Ibai Hernandorena associe des notions de perception et de représentation altérées par des discours historiques. En agençant les arêtes d’un parallélépipède rectangle ayant pour longueur très exactement 1,83 mètre – c’est-à -dire, selon Le Corbusier, la taille de l’homme idéal – Ibai Hernandorena nous rappelle que les structures et les édifices qui régissent les paysages de notre modernité restent régulés par des conceptions parfois utopiques. Il est alors question de prendre la mesure de ces phénomènes transitoires en opérant à l’échelle de notre perception; ceci passe par la figuration d’une forme de décalage dans ce que nous percevons du monde, à l’exemple de ces photographies prises d’un avion en plein décollage, en mode panoramique, de façon à extraire des images composites mais dilatées de la mer niçoise. Une vitesse physique et matérielle agrémente une autre vitesse qui, elle, reste insondable et diffuse. Ibai Hernandorena procède donc en opérant un pas de côté, c’est-à -dire en essayant d’être à la fois ici et là -bas, car ce n’est qu’alors que l’on parvient à percevoir le monde environnant tout en nous regardant nous-même.

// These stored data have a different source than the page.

/-- The receiver of a lane. -/
structure LaneRx where
  /-- Successive correct words since HUNT, and successive errored words in SYNC (R321). -/
  good : Nat
  bad : Nat
  /-- FRAME_NUM of the last frame taken in SYNC (R322). -/
  fn : Option Nat
  los : Bool
  losOk : Nat
  lol : Bool
  lolOk : Nat
  rdi : Bool
  /-- Consecutive error-free frames that speak for a change of RDI. -/
  rdiRun : Nat
  deg : Bool
  degRun : Nat
  /-- Captured key, and the KEY of the last frame that can be compared (R320). -/
  key : Option Nat
  lastKey : Option Nat
  /-- BIP16 of the last frame as received (R316). -/
  bip : Option Nat
  deriving DecidableEq, Repr

/-- A receiver that has received nothing. -/
def laneIdle (_ : Nat) : LaneRx :=
  { good := 0, bad := 0, fn := none, los := false, losOk := 0, lol := false, lolOk := 0, rdi := false, rdiRun := 0,
    deg := false, degRun := 0, key := none, lastKey := none, bip := none }

/-- A lane's frame that waits for the frames of the other lanes of its group (R323). -/
structure LaneFrame where
  lane : Nat
  sync : Bool
  /-- Frame number, fields of R314 by their frame bits, and blocks. -/
  fn : Nat
  fields : Nat
  blocks : List Nat
  /-- Blocks that precede a stuff violation or key miss. -/
  valid : Nat
  errored : Bool
  errorFree : Bool
  skew : Nat
  deriving DecidableEq, Repr

/-- A Drove group. -/
structure GrpSt where
  log : Bool
  /-- Consecutive frames that speak for a change of LOG. -/
  logRun : Nat
  /-- Every lane was in SYNC at the last frame of the group. -/
  wasSync : Bool
  held : List LaneFrame
  /-- Own scrambler key (R320). -/
  key : Nat
  /-- FRAME_NUM of the last frame sent. -/
  sent : Option Nat
  deriving DecidableEq, Repr

/-- A group that is not enabled. -/
def grpIdle (_ : Nat) : GrpSt := { log := false, logRun := 0, wasSync := false, held := [], key := 0, sent := none }

/-- The Drove layer. -/
structure Drl where
  lanes : SMap LaneRx
  grps : SMap GrpSt
  /-- BIP16 of the last frame sent on each lane. -/
  bipTx : SMap Nat
  /-- Lanes 0–63 and groups 64–95. -/
  pm : SMap PmSt
  /-- A second, a 15-minute period and a 24-hour period have ended and are to be counted (R330, R331). -/
  secDue : Bool
  due15 : Bool
  due24 : Bool
  p15 : Nat
  p24 : Nat
  deriving DecidableEq, Repr

/-! ### Burlos fabric (chapter 13) -/

/-- A segment that waits for a position of a group: its header, its payload, whether it is in transit and from which group, and the
frames of the outgoing group that have passed since. -/
structure FabSeg where
  group : Nat
  hdr : Word
  payload : List Byte
  transit : Option Nat
  age : Nat
  deriving DecidableEq, Repr

/-- A remote request that waits for its response (R344). -/
structure FabReq where
  tag : Nat
  gen : Nat
  pkt : Packet
  group : Nat
  sent : Word
  deriving DecidableEq, Repr

/-- A transaction being reassembled (R342). -/
structure Partial where
  src : Nat
  flow : Nat
  group : Nat
  /-- Header of its FIRST segment as received with its hop fields. -/
  hdr : Word
  bytes : List Byte
  deriving DecidableEq, Repr

/-- A record of a link report (R348). -/
structure LinkRec where
  peer : Word
  own : Nat
  other : Nat
  /-- Lanes − 1 and RATE as the byte of R348 holds them. -/
  width : Nat
  minor : Nat
  deriving DecidableEq, Repr

/-- A link report of a device. -/
structure LinkReport where
  uid : Word
  /-- The byte of ADDR, PRIOR_VALID and LONE, and the byte of PRIOR. -/
  addr : Nat
  prior : Nat
  major : Nat
  minor : Nat
  links : List LinkRec
  deriving DecidableEq, Repr

/-- What a coordinator assigns to a device: its address, if one was free, and 64 route entries. -/
structure Assign where
  uid : Word
  addr : Option Nat
  routes : List Nat
  deriving DecidableEq, Repr

/-- The muster (R349 to R355). -/
structure Muster where
  /-- Highest muster number seen. -/
  seen : Nat
  /-- Flooded messages received: type, M and originating UID. -/
  copies : List (Nat × Nat × Nat)
  reports : List LinkReport
  /-- Groups listed in this device's LINKS. -/
  listed : List Nat
  /-- As coordinator: what it has assigned, the epoch, and the devices that have answered. -/
  assigns : List Assign
  epoch : Nat
  acked : List Nat
  /-- Device time of the muster's CALL, of the last completed muster, of the last probe, and the end of the back-off. -/
  started : Word
  lastDone : Word
  lastProbe : Word
  backoff : Word
  /-- EPOCH of the DONE that this device holds (R353). -/
  held : Nat
  /-- Groups in the topology of the staged routes. -/
  topology : List Nat
  /-- The DONE held changes an address of FAB_POOL. -/
  poolMoves : Bool
  /-- A group entered service during the muster (R354). -/
  again : Bool
  /-- Assignments of the last muster that this device coordinated. -/
  last : List Assign
  deriving DecidableEq, Repr

/-- The fabric NI. -/
structure Fab where
  txq : List FabSeg
  /-- Positions received and not yet taken: group and bytes. -/
  inbox : List (Nat × List Byte)
  partials : List Partial
  reqs : List FabReq
  /-- Requests that have reached NI 74 and have not been sent. -/
  waiting : List Packet
  /-- Generation bit of each tag, and tags in quarantine with its end (R345). -/
  gen : SMap Nat
  quarantine : List (Nat × Word)
  /-- Buffers freed per group since the last frame, and the source last served per group (R340, R341). -/
  freed : SMap Nat
  lastSrc : SMap Nat
  mus : Muster
  deriving DecidableEq, Repr

/-! ### Serial lanes (chapter 14) -/

/-- The serial lanes. -/
structure Sds where
  /-- Lanes whose receivers are adapting (R362). -/
  adapting : List Nat
  /-- Consecutive FOM measurements below FOM_MIN, and at or above it, per lane (R364). -/
  low : SMap Nat
  high : SMap Nat
  deriving DecidableEq, Repr

/-! ### Start-up and host interface (chapters 17, 20) -/

/-- Start-up, the PCI Express endpoint and the status port. -/
structure Sys where
  /-- CLAIMS records of the accepted image (R427). -/
  claims : List Nat
  /-- A boot image is being read; it comes from memory at SYS_BOOT_SRC (R422, R429). -/
  booting : Option Bool
  /-- The pin map of the accepted image has been applied (R427, R360). -/
  pinMap : Bool
  /-- Fuses have been sensed (R431). -/
  fuses : Bool
  /-- The status words copied at the last tick edge, by address (R436). -/
  spCopy : SMap Nat
  /-- The latched high half of SYS_READY (R436). -/
  spLatch : Option Nat
  /-- The endpoint is in reset (R419, R434). -/
  pcieInReset : Bool
  /-- PCI Express configuration space, by byte (R433). -/
  pcieCfg : SMap Byte
  /-- READ packets of masters whose data the host has not returned (R485). -/
  hostReads : List Packet
  /-- BAR0 writes that wait until earlier BAR2 writes are acknowledged: offset and bytes (R302). -/
  barHeld : List (Nat × List Byte)
  deriving DecidableEq, Repr

/-! ### Crook port and maintenance UART (chapter 19) -/

/-- An access of the Crook port in progress (R463). -/
structure CrookAcc where
  addr : Nat
  write : Bool
  data : Word
  deriving DecidableEq, Repr

/-- The Crook port. -/
structure Dbg where
  /-- The selected instruction (R459). -/
  ir : Nat
  /-- The unused nonce (R460). -/
  nonce : Option (List Byte)
  /-- Device time at which the lockout ends (R461). -/
  lockEnd : Option Word
  access : Option CrookAcc
  /-- What the next capture of ACCESS returns: data and STATUS (R463). -/
  result : Word × Nat
  /-- Boundary cells that EXTEST drives. -/
  cells : List Bool
  /-- The clocks restart at the next tick edge (R465). -/
  resume : Bool
  /-- The attachment ends with that restart (R462). -/
  detach : Bool
  /-- Position of tick R, at which the almanac runs again (R465). -/
  restart : Option Nat
  deriving DecidableEq, Repr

Le travail de Julien Dubuisson, quant à lui, est porté par deux pièces monumentales. La première pièce, Old Room, se présente comme un mur composé de vieilles planches posées à l’horizontale. Une fenêtre laisse entrevoir le rouge écarlate d’un tapis quelque peu pittoresque. D’autres parties de ce qui finalement constitue une sorte de jetée, dévoilent des empreintes.
Le second projet, Pavillon nocturne, montré à l’occasion du 17e prix de la Fondation Ricard, met en avant des pièces moulées en résine; une vidéo indique le dispositif qui consiste à imbriquer les pièces entre elles de façon à constituer une masse compacte quasiment architecturale. Si l’on retient la nécessité pour ces deux travaux d’enclencher chez le spectateur une déambulation capable de contenir les œuvres sous une multiplicité de facettes, il faut percevoir chez Julien Dubuisson le souci de l’agencement des formes en ce qu’il signifie le passage d’une réalité à une autre. Le procédé du moulage en soi suppose déjà l’idée de duplication, mais ici il bifurque vers une conception singulière de la transformation. Autrement dit, la répétition n’est pas un processus à l’origine d’un autre identique, il enclenche au contraire un autre qui paradoxalement s’avère différent.
Ainsi, l’exposition vise à faire prendre conscience d’une réalité duale en s’affranchissant des interprétations linéaires et littérales. Chacun des quatre artistes développe à sa façon cette axiomatique de la récupération, de la réitération voire du dédoublement. La répétition est donc constamment polarisée par son rapport au changement et au nouveau qui s’enclenche malgré tout. Il y a donc de l’éternel retour dans cet «Après-midi», mais celui-ci ne désigne nullement le retour du même, il signale davantage le retour de la différence, de ce qui reste nouveau mais irréductible à ce qui a précédé.